Can Peanut Butter Help You Lose Weight?

When we think of weight loss, we often think about the importance of cutting out fatty foods. However, sometimes adding things we think of as being high in fat can benefit us. Even if you aren’t a frequent peanut butter eater, you may want to add it to your menu while dieting!

It’s true that peanut butter is calorie-dense and high in fat. Two tablespoons contain 191 calories and 16 grams of fat. However, 75 percent of that fat is unsaturated — the type that may reduce “bad” cholesterol. It’s also high in protein and fiber — two words we love while losing weight! The big thing here is moderation.

Eating it out of the jar with a spoon in addition to your diet won’t help you lose weight. A few people on our team are guilty of that practice, but it’s not a great idea! But including it as part of your diet can be a boon — just don’t overdo it! In a five-year study with more than 370,000 participants, people who habitually ate nuts were five percent less likely to gain weight over the duration of the study.

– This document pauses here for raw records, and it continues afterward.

/-! ## The branch conditions as propositions (46_branch.md) -/

@[simp] theorem condEq_iff (a b : Word) : condEq a b = true ↔ a = b := by simp [condEq]
@[simp] theorem condNe_iff (a b : Word) : condNe a b = true ↔ a ≠ b := by simp [condNe, condEq]
@[simp] theorem condLtS_iff (a b : Word) : condLtS a b = true ↔ a.toInt < b.toInt := by simp [condLtS]
@[simp] theorem condGeS_iff (a b : Word) : condGeS a b = true ↔ a.toInt ≥ b.toInt := by simp [condGeS, condLtS]
@[simp] theorem condLtU_iff (a b : Word) : condLtU a b = true ↔ a.toNat < b.toNat := by simp [condLtU]
@[simp] theorem condGeU_iff (a b : Word) : condGeU a b = true ↔ a.toNat ≥ b.toNat := by simp [condGeU, condLtU]

/-! ## What a memory write changes -/

/-- `u` is `s` but for the `n` bytes from `addr` upwards, and memory is still canonical if it was. -/
structure ChangesOnlyBytes (s : State) (addr : Word) (n : Nat) (u : State) : Prop where
  regs_eq : u.regs = s.regs
  pc_eq : u.pc = s.pc
  cfg_eq : u.cfg = s.cfg
  byteAt_eq : ∀ a, (∀ k, k < n → a ≠ addr + BitVec.ofNat 32 k) → u.byteAt a = s.byteAt a
  mem_wf : Memory.wf s.mem = true → Memory.wf u.mem = true

theorem State.write8_changesOnlyBytes (s : State) (addr : Word) (v : BitVec 8) :
    ChangesOnlyBytes s addr (widthBytes .byte) (s.write8 addr v) where
  regs_eq := State.write8_regs s addr v
  pc_eq := State.write8_pc s addr v
  cfg_eq := State.write8_cfg s addr v
  byteAt_eq a h := State.byteAt_setByte_ne s v (by simpa using h 0 (by decide))
  mem_wf := State.write8_wf s addr v

theorem State.write16_changesOnlyBytes (s : State) (addr : Word) (v : BitVec 16) :
    ChangesOnlyBytes s addr (widthBytes .half) (s.write16 addr v) where
  regs_eq := State.write16_regs s addr v
  pc_eq := State.write16_pc s addr v
  cfg_eq := State.write16_cfg s addr v
  byteAt_eq a h := State.byteAt_write16_ne s v (by simpa using h 0 (by decide)) (h 1 (by decide))
  mem_wf := State.write16_wf s addr v

theorem State.write32_changesOnlyBytes (s : State) (addr : Word) (v : BitVec 32) :
    ChangesOnlyBytes s addr (widthBytes .word) (s.write32 addr v) where
  regs_eq := State.write32_regs s addr v
  pc_eq := State.write32_pc s addr v
  cfg_eq := State.write32_cfg s addr v
  byteAt_eq a h := State.byteAt_write32_ne s v (by simpa using h 0 (by decide)) (h 1 (by decide)) (h 2 (by decide))
    (h 3 (by decide))
  mem_wf := State.write32_wf s addr v

/-! ## The five forms of a meaning -/

/-- Which of the shared operations an instruction's meaning is, with the transfer target and the memory access that go
with it: what the 45 arms of `exec` have in common, so that no later proof goes through them again. -/
inductive ExecForm (i : Instr) (s : State) : Prop where
  | compute (rd : RegIdx) (v : Word) (exec_eq : exec i s = writeResult rd v s)
      (target_eq : transferTarget i s = none) (load_eq : loadAccess i s = none) (store_eq : storeAccess i s = none)
  | branch (taken : Bool) (off : BitVec 13) (exec_eq : exec i s = branchIf taken off s)
      (taken_iff : taken = true ↔ takesBranch i s) (target_eq : transferTarget i s = some (s.pc + immB off))
      (load_eq : loadAccess i s = none) (store_eq : storeAccess i s = none)
  | jump (rd : RegIdx) (target : Word) (exec_eq : exec i s = jumpTo target (s.writeReg rd (s.pc + 4#32)))
      (is_jump : isJump i) (target_eq : transferTarget i s = some target)
      (load_eq : loadAccess i s = none) (store_eq : storeAccess i s = none)
  | load (w : AccessWidth) (addr : Word) (rd : RegIdx) (v : Word) (exec_eq : exec i s = loadWith w addr rd v s)
      (target_eq : transferTarget i s = none) (load_eq : loadAccess i s = some (widthBytes w, addr))
      (store_eq : storeAccess i s = none)
  | store (w : AccessWidth) (addr : Word) (u : State) (exec_eq : exec i s = storeWith w addr u s)
      (written : ChangesOnlyBytes s addr (widthBytes w) u) (target_eq : transferTarget i s = none)
      (load_eq : loadAccess i s = none) (store_eq : storeAccess i s = some (widthBytes w, addr))

/-- Every instruction is of one of the five forms. -/
theorem exec_form (i : Instr) (s : State) : ExecForm i s := by
  cases i
  case lui | auipc | add | addi | sub | mul | mulh | mulhsu | mulhu | div | divu | rem | remu | xor | xori | or | ori
      | and | andi | sll | slli | srl | srli | sra | srai | slt | slti | sltiu | sltu => exact .compute _ _ rfl rfl rfl rfl
  case jal rd off => exact .jump _ _ rfl (.inl ⟨rd, off, rfl⟩) rfl rfl rfl
  case jalr rd rs1 imm => exact .jump _ _ rfl (.inr ⟨rd, rs1, imm, rfl⟩) rfl rfl rfl
  case beq => exact .branch _ _ rfl (condEq_iff _ _) rfl rfl rfl
  case bne => exact .branch _ _ rfl (condNe_iff _ _) rfl rfl rfl
  case blt => exact .branch _ _ rfl (condLtS_iff _ _) rfl rfl rfl
  case bge => exact .branch _ _ rfl (condGeS_iff _ _) rfl rfl rfl
  case bltu => exact .branch _ _ rfl (condLtU_iff _ _) rfl rfl rfl
  case bgeu => exact .branch _ _ rfl (condGeU_iff _ _) rfl rfl rfl
  case lb | lbu | lh | lhu | lw => exact .load _ _ _ _ rfl rfl rfl rfl
  case sb => exact .store _ _ _ rfl (State.write8_changesOnlyBytes _ _ _) rfl rfl rfl
  case sh => exact .store _ _ _ rfl (State.write16_changesOnlyBytes _ _ _) rfl rfl rfl
  case sw => exact .store _ _ _ rfl (State.write32_changesOnlyBytes _ _ _) rfl rfl rfl

end Sys2Proof.Machine
end

section
/-! PROOFS. The invariant, one rule per state operation, and every step keeps it (10_state.md rules R22, R26). -/

namespace Sys2Proof

open Sys2Proof.Machine

/-- The invariant does not speak of the registers other than the constant one. -/
theorem Invariant.writeReg {s : State} (h : Invariant s) (rd : RegIdx) (v : Word) : Invariant (s.writeReg rd v) where
  pc_aligned := by simpa using h.pc_aligned
  zero_register hx := by
    rw [State.writeReg_cfg] at hx
    exact State.writeReg_zero_entry s rd v hx (h.zero_register hx)
  memory_canonical := by simpa using h.memory_canonical
  config_wellFormed := by simpa using h.config_wellFormed

/-- A transfer to an aligned target keeps the invariant (20_memory.md rule R47). -/
theorem Invariant.setPc {s : State} (h : Invariant s) {target : Word} (ht : isMultipleOf4 target = true) :
    Invariant (s.setPc target) :=
  ⟨ht, h.zero_register, h.memory_canonical, h.config_wellFormed⟩

/-- `pc + 4` modulo 2^32 is a multiple of 4 again, at the top of the address space too. -/
theorem isMultipleOf4_add_four {a : Word} (h : isMultipleOf4 a = true) : isMultipleOf4 (a + 4#32) = true := by
  rw [isMultipleOf4_iff] at h ⊢
  rw [BitVec.toNat_add, BitVec.toNat_ofNat]
  omega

Peanut butter is filling because of its high protein and fiber levels. That means that people who are dieting will have an easier time sticking to their plan. The protein helps people retain muscle mass while dieting, which is vital for healthy weight changes — people want to lose fat, not muscle. Having healthy muscles lets your metabolism stay high, making you burn calories even when you aren’t active. The fiber also helps blood sugar stay steady — without spikes upsetting your day! Peanut butter may be high in calories, but it has a low GI score.

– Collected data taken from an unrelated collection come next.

-- ==== Sys2Proof/WellFormed.lean ====
section
/-! DEFINITION. Which command words are legal (spec/30_encoding.md R63), from the match and mask columns of
spec/opcode_table.json, written without the decoder. An `Instr` needs no check of its own: the widths of
its operands are their types, so every term is well formed. -/

namespace Sys2Proof

/-- A row of spec/opcode_table.json. -/
structure OpcodeRow where
  /-- The table's spelling. -/
  mnemonic : String
  /-- The value of the fixed bits. -/
  fixed : CommandWord
  /-- A 1 in every bit that is fixed, the must-be-zero bits included. -/
  mask : CommandWord
deriving DecidableEq, Repr

/-- spec/opcode_table.json, row for row. -/
def opcodeTable : List OpcodeRow :=
  [ ⟨"CLR",            0x010000000000000000000000#96, 0xFFFFFFFFFFFFFFFFFFFFFFFF#96⟩,
    ⟨"IN_REWIND",      0x020000000000000000000000#96, 0xFFFFFFFFFFFFFFFFFFFFFFFF#96⟩,
    ⟨"PQ_INSERT",      0x100000000000000000000000#96, 0xFFFFFE000000000000000000#96⟩,
    ⟨"PQ_EXTRACT_MIN", 0x110000000000000000000000#96, 0xFFFFFFFFFFFFFFFFFFFFFFFF#96⟩,
    ⟨"PQ_PEEK",        0x120000000000000000000000#96, 0xFFFFFFFFFFFFFFFFFFFFFFFF#96⟩,
    ⟨"FREQ_COUNT",     0x200000000000000000000000#96, 0xFFFFFFFFFFFFFFFFFFFFFFFF#96⟩,
    ⟨"TREE_BUILD",     0x210000000000000000000000#96, 0xFFFFFFFFFFFFFFFFFFFFFFFF#96⟩ ] ++
  [ ⟨"CODE_GEN",       0x220000000000000000000000#96, 0xFFFFFFFFFFFFFFFFFFFFFFFF#96⟩,
    ⟨"EMIT",           0x230000000000000000000000#96, 0xFFFFFFFFFFFFFFFFFFFFFFFF#96⟩,
    ⟨"ENCODE",         0x2F0000000000000000000000#96, 0xFFFFFFFFFFFFFFFFFFFFFFFF#96⟩,
    ⟨"DEC_PARSE",      0x300000000000000000000000#96, 0xFFFFFFFFFFFFFFFFFFFFFFFF#96⟩,
    ⟨"DEC_SCAN",       0x310000000000000000000000#96, 0xFFFFFFFFFFFFFFFFFFFFFFFF#96⟩,
    ⟨"VM_PUSH",        0x320000000000000000000000#96, 0xFFFFFF00FFFFFFFFFFFFFFFF#96⟩,
    ⟨"DECODE",         0x3F0000000000000000000000#96, 0xFFFFFFFFFFFFFFFFFFFFFFFF#96⟩ ]

/-- "`word & mask == match` is exactly legality for that row" (R63). -/
def OpcodeRow.admits (r : OpcodeRow) (w : CommandWord) : Bool := w &&& r.mask == r.fixed

/-- A word is legal when some row admits it (R63). -/
def legal (w : CommandWord) : Bool := opcodeTable.any (·.admits w)

/-- The mnemonic of spec/30_encoding.md R61, as the assembler syntax of R65 writes it. -/
def Instr.mnemonic : Instr → String
  | .clr => "CLR"
  | .inRewind => "IN_REWIND"
  | .pqInsert _ _ => "PQ_INSERT"
  | .pqExtractMin => "PQ_EXTRACT_MIN"
  | .pqPeek => "PQ_PEEK"
  | .freqCount => "FREQ_COUNT"
  | .treeBuild => "TREE_BUILD"
  | .codeGen => "CODE_GEN"
  | .emit => "EMIT"
  | .encode => "ENCODE"
  | .decParse => "DEC_PARSE"
  | .decScan => "DEC_SCAN"
  | .vmPush _ => "VM_PUSH"
  | .decode => "DECODE"

end Sys2Proof
end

In the past, we’ve talked about the many benefits of nuts. But in a study with blood tests, researchers saw that peanut butter was better at suppressing appetite for longer. The scientists saw that people who ate peanuts and peanut butter had higher levels of the peptide YY, which makes you feel full after a meal. The people who ate the butter had higher levels than people who ate the whole nuts. However, if you’re more of a whole-nut fan, you can use them in the place of other things. For instance, try replacing croutons with peanuts. They have a crunch but aren’t as carb-heavy! Or, add a handful to homemade popcorn for a treat!

Always be sure to read labels. Peanut butter can be high in added sugar and salt. You want to find out what’s in it. It can also have added fat to stabilize the spread. Peanut butter tends to separate, but all you need to do is give it a stir, and it will be good as new. All good peanut butter should have is peanut butter and a little salt. Go for one with low amounts of sodium and sugar on the label. Also, be sure you’re getting peanut butter and not “peanut butter spread.” Calling it a spread is a sure sign of additives.

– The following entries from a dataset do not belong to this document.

-- ==== Sys2Proof/Config.lean ====
section
/-! DEFINITION. The values the spec leaves open, as constants without a body: no proof can see what they
are, so a claim that mentions one holds whatever it is. The two OPEN parameters of spec/00_scope.md R5
(`OUT_CAP`, `IN_FAULT`) are fields of the state instead, so that every claim about a state is a claim
about every value of them (log 2). -/

namespace Sys2Proof

/-- What spec/60_exceptions.md R202 leaves unspecified after a fault (log 5); its tables also serve as
the contents that spec/47_control.md R181 leaves unspecified after `CLR` (log 6). -/
structure Residue where
  inPos : Word64
  freq : FreqTable
  heap : List HeapEntry
  nodes : List Node
  root : NodeIx
  code : CodeTable
  ctCnt : BitVec 9
  rlt : List RltEntry
  maxLen : BitVec 8
  cand : Code
  secEnd : Word64
  flags : PhaseFlags
  resA : Word64
  resB : BitVec 16
deriving DecidableEq, Repr, Inhabited

/-- The `n`-th block of unspecified values a run meets: a FREE VALUE (log 5, log 6). -/
opaque Config.unspecified : Nat → Residue

/-- The sum of two weights that does not fit in 64 bits: "the wrap-around behaviour of 64-bit addition is
never reached and is not defined" (spec/40_frequency_counter.md R92). A FREE VALUE (log 7). -/
opaque Config.weightOverflow : Word64 → Word64 → Word64

end Sys2Proof
end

Most supermarkets carry natural peanut butter. It used to be viewed as a specialty and was pricey. However, it’s becoming a staple, and brands are bringing out very reasonably priced versions that are selling at the same price as other jars on the shelf.

Crunchy peanut butter is higher in fiber, but smooth has more protein. You can’t lose either way — pick what you like and fits your purposes best. Hopefully, you’ll be enjoying peanut butter and staying full soon, without worrying about inches on your waist!